Provable and Robust Wavefront Sensing via Self-Reference Interferometry

Wavefront sensing involves estimating the phase and intensity of light, enabling a wide range of imaging applications, from adaptive optics and astronomy to biomedical imaging. Since conventional image sensors can only measure the spatial intensity distribution, phase retrieval arises as the central problem in wavefront sensing. Conventional interferometric approaches like phase-shifting interferometry (PSI) can recover phase information, but they rely on a stable reference beam that is difficult to realize in practical settings. To overcome this limitation, we propose a novel self-reference framework that relies on interference between shifted copies of the incoming wave; this results in pairwise phase differences between shifted pixels.
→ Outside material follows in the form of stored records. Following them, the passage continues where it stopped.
-- ==== Sys2Proof/Laws/PerInstr.lean ====
section
/-! SUPPORT. A statement about every command as syntax: its shortest byte string fits in the longest command's five bytes, and
so in the command buffer (30_encoding.md R46, R52). -/

namespace Sys2Proof.Laws.EncodeFits

/-- A well-formed command's shortest byte string has at most five bytes. -/
def Statement : Instr → Prop := fun cmd => cmd.wf = true → (encode cmd).length ≤ longestCommand

theorem r : Statement .r := fun _ => by decide
theorem h : Statement .h := fun _ => by decide
theorem l : Statement .l := fun _ => by decide
theorem i : Statement .i := fun _ => by decide
theorem ecrc : Statement .ecrc := fun _ => by decide
theorem dcrc : Statement .dcrc := fun _ => by decide
theorem flush : Statement .flush := fun _ => by decide
theorem size : Statement .size := fun _ => by decide
theorem ra : Statement .ra := fun _ => by decide
theorem ws (p : List Byte) : Statement (.ws p) := fun hp => by
  have h3 : p.length ≤ 3 := of_decide_eq_true hp
  show (tokWs ++ p).length ≤ 5
  rw [List.length_append, show tokWs.length = 2 from rfl]
  omega
theorem rs : Statement .rs := fun _ => by decide
theorem ct : Statement .ct := fun _ => by decide
theorem zero : Statement .zero := fun _ => by decide
theorem one : Statement .one := fun _ => by decide
theorem noMatch : Statement .noMatch := fun _ => by decide

end Sys2Proof.Laws.EncodeFits
end

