/-- A group of fields that primitive steps write together. -/
inductive Part where
  /-- The line mode and the trace (R19, R28). -/
  | wire
  /-- The atomic flag (R20). -/
  | atomic
  /-- `tx` (R18). -/
  | send
  /-- `acc`, `crc`, `crc_ok`, `rx`, the last slot's bit, and the slave's answers with the count of draws (R18, R29). -/
  | receive
  /-- `attempt` (R18). -/
  | attempts
  /-- `crc_resend` (R21). -/
  | mode
  /-- The queue (R25). -/
  | queue
  /-- `cb` and `cb_len` (R26). -/
  | buffer
  deriving DecidableEq

/-- The two states agree in a part. -/
def Part.Same (x : Part) (s t : State) : Prop :=
  match x with
  | .wire => t.lineMode = s.lineMode ∧ t.trace = s.trace
  | .atomic => t.atomic = s.atomic
  | .send => t.tx = s.tx
  | .receive => t.acc = s.acc ∧ t.crc = s.crc ∧ t.crcOk = s.crcOk ∧ t.rx = s.rx ∧ t.slotBit = s.slotBit ∧
      t.slave = s.slave ∧ t.draws = s.draws
  | .attempts => t.attempt = s.attempt
  | .mode => t.crcResend = s.crcResend
  | .queue => t.queue = s.queue
  | .buffer => t.cb = s.cb ∧ t.cbLen = s.cbLen

/-- The parts a primitive step may write. -/
def Prim.writes : Prim → List Part
  | .line _ => [.wire]
  | .delay _ => [.wire]
  | .sleep _ => [.wire]
  | .atomicBegin => [.wire, .atomic]
  | .atomicEnd => [.wire, .atomic]
  | .setTx _ => [.send]
  | .clearRx => [.receive]
  | .clearAcc => [.receive]
  | .sample => [.wire, .receive]
  | .shiftIn _ => [.receive]
  | .storeByte => [.receive]
  | .checkCrc => [.receive]
  | .setResend _ => [.mode]
  | .flush => [.queue]
  | .firstAttempt => [.attempts]
  | .nextAttempt => [.attempts]
  | .load _ => [.buffer]
  | .refuse _ => []

@[simp] theorem Part.same_refl (x : Part) (s : State) : x.Same s s := by cases x <;> simp [Part.Same]

theorem Part.Same.trans {x : Part} {s t u : State} (h : x.Same s t) (g : x.Same t u) : x.Same s u := by
  cases x <;> simp_all [Part.Same]

/-- A primitive step leaves every part alone that it does not write. -/
theorem runPrim_same {p : Prim} {x : Part} {s t : State} (h : runPrim p s = .next t) (hx : x ∉ p.writes) :
    x.Same s t := by
  cases p with
  | line o => obtain ⟨_, rfl⟩ := line_next h; cases x <;> simp_all [Part.Same, Prim.writes]
  | sleep ms => obtain ⟨_, rfl⟩ := sleep_next h; cases x <;> simp_all [Part.Same, Prim.writes]
  | atomicBegin => obtain ⟨_, rfl⟩ := atomicBegin_next h; cases x <;> simp_all [Part.Same, Prim.writes]
  | atomicEnd => obtain ⟨_, rfl⟩ := atomicEnd_next h; cases x <;> simp_all [Part.Same, Prim.writes]
  | sample => obtain ⟨_, rfl⟩ := sample_next h; cases x <;> simp_all [Part.Same, Prim.writes]
  | checkCrc => obtain ⟨_, rfl⟩ := checkCrc_next h; cases x <;> simp_all [Part.Same, Prim.writes]
  | load b => rw [runPrim, load_eq] at h; cases h; cases x <;> simp_all [Part.Same, Prim.writes]
  | refuse e => cases h
  | _ => cases h; cases x <;> simp_all [Part.Same, Prim.writes]

/-! ### Sequences -/

/-- A sequence answers a next state through its first part and then its second. -/
theorem runPrims_append_next {ps qs : List Prim} {s t : State} (h : runPrims (ps ++ qs) s = .next t) :
    ∃ u, runPrims ps s = .next u ∧ runPrims qs u = .next t :=
  andThen_eq_next.1 (runPrims_append ps qs s ▸ h)

/-- All a sequence's steps write only the parts `xs`. -/
abbrev WritesOnly (xs : List Part) (ps : List Prim) : Prop := ∀ p ∈ ps, ∀ x ∈ p.writes, x ∈ xs

theorem WritesOnly.append {xs : List Part} {ps qs : List Prim} (hp : WritesOnly xs ps) (hq : WritesOnly xs qs) :
    WritesOnly xs (ps ++ qs) := fun p h => (List.mem_append.1 h).elim (hp p) (hq p)

theorem WritesOnly.flatMap {α : Type} {xs : List Part} {f : α → List Prim} (h : ∀ a, WritesOnly xs (f a)) (as : List α) :
    WritesOnly xs (as.flatMap f) := fun p hp => by
  obtain ⟨a, _, ha⟩ := List.mem_flatMap.1 hp
  exact h a p ha

theorem WritesOnly.mono {xs ys : List Part} {ps : List Prim} (h : WritesOnly xs ps) (hxy : xs ⊆ ys) :
    WritesOnly ys ps := fun p hp x hx => hxy (h p hp x hx)

/-- A sequence leaves every part alone that none of its steps writes. -/
theorem WritesOnly.same {xs : List Part} {ps : List Prim} (h : WritesOnly xs ps) {x : Part} (hx : x ∉ xs) {s t : State}
    (hr : runPrims ps s = .next t) : x.Same s t :=
  runPrims_keeps (P := x.Same s) ps
    (fun p hp _ _ hu hv => hu.trans (runPrim_same hv fun hw => hx (h p hp x hw))) s t (x.same_refl s) hr

/-- A sequence changes neither the line handle, the session, the sequencer, the result nor the host's moves, and the trace only
gains events (R28). -/
theorem runPrims_frame {ps : List Prim} {s t : State} (h : runPrims ps s = .next t) :
    t.lineOwned = s.lineOwned ∧ t.sessionOpen = s.sessionOpen ∧ t.seq = s.seq ∧ t.ret = s.ret ∧ t.host = s.host ∧
      s.trace <+: t.trace := by
  induction ps generalizing s with
  | nil => cases h; simp
  | cons p ps ih =>
    obtain ⟨u, hu, h⟩ := andThen_eq_next.1 h
    obtain ⟨ho, hs, hq, hr, hh, ht⟩ := runPrim_frame hu
    obtain ⟨ho', hs', hq', hr', hh', ht'⟩ := ih h
    exact ⟨ho'.trans ho, hs'.trans hs, hq'.trans hq, hr'.trans hr, hh'.trans hh, ht.trans ht'⟩

/-! ### What the transceiver's sequences write -/

theorem resetOps_writes : WritesOnly [.wire] resetOps := by decide

theorem writeSlotOps_writes (b : Bool) : WritesOnly [.wire, .atomic] (writeSlotOps b) := by cases b <;> decide

theorem writeByteOps_writes (b : Byte) : WritesOnly [.wire, .atomic] (writeByteOps b) :=
  .append (.flatMap writeSlotOps_writes _) (by simp [WritesOnly, Prim.writes])

theorem writeBitsOps_writes : ∀ bs, WritesOnly [.wire, .atomic, .send] (writeBitsOps bs)
  | [] => by simp [WritesOnly, writeBitsOps, Prim.writes]
  | b :: bs =>
    .append (ps := [_]) (by simp [WritesOnly, Prim.writes])
      (.mono (.flatMap writeByteOps_writes (b :: bs)) (by simp))

/-- The lead-in of a transaction: reset, the bytes `tx`, a wait or none (R91 to R94). -/
theorem lead_writes (tx : List Byte) (w : List Prim) (hw : WritesOnly [.wire] w) :
    WritesOnly [.wire, .atomic, .send] (resetOps ++ writeBitsOps tx ++ w) :=
  .append (.append (resetOps_writes.mono (by simp)) (writeBitsOps_writes tx)) (hw.mono (by simp))

theorem readByteOps_writes : WritesOnly [.wire, .receive] readByteOps := by decide

/-- The slots of a read, between the bounds of its atomic section (R73). -/
theorem readBytes_writes (n : Nat) : WritesOnly [.wire, .receive] (List.replicate n readByteOps).flatten := fun p hp => by
  obtain ⟨ps, hps, hp⟩ := List.mem_flatten.1 hp
  rw [List.eq_of_mem_replicate hps] at hp
  exact readByteOps_writes p hp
We formulate an analytical solution for the complete phase retrieval based on the propagation of these differences across a connected graph. Furthermore, we provide a theoretical analysis of optimal measurement patterns, proving that co-prime shifts guarantee a connected graph and bound worst-case error accumulation, yielding a provably robust method. Extensive simulations demonstrate that complete phase profiles can be recovered from as few as eight shifted measurements, outperforming several existing approaches. Finally, we validate our framework using a hardware prototype, demonstrating real experiments for optical phase profile recovery, auto-refocusing, and imaging through scattering media.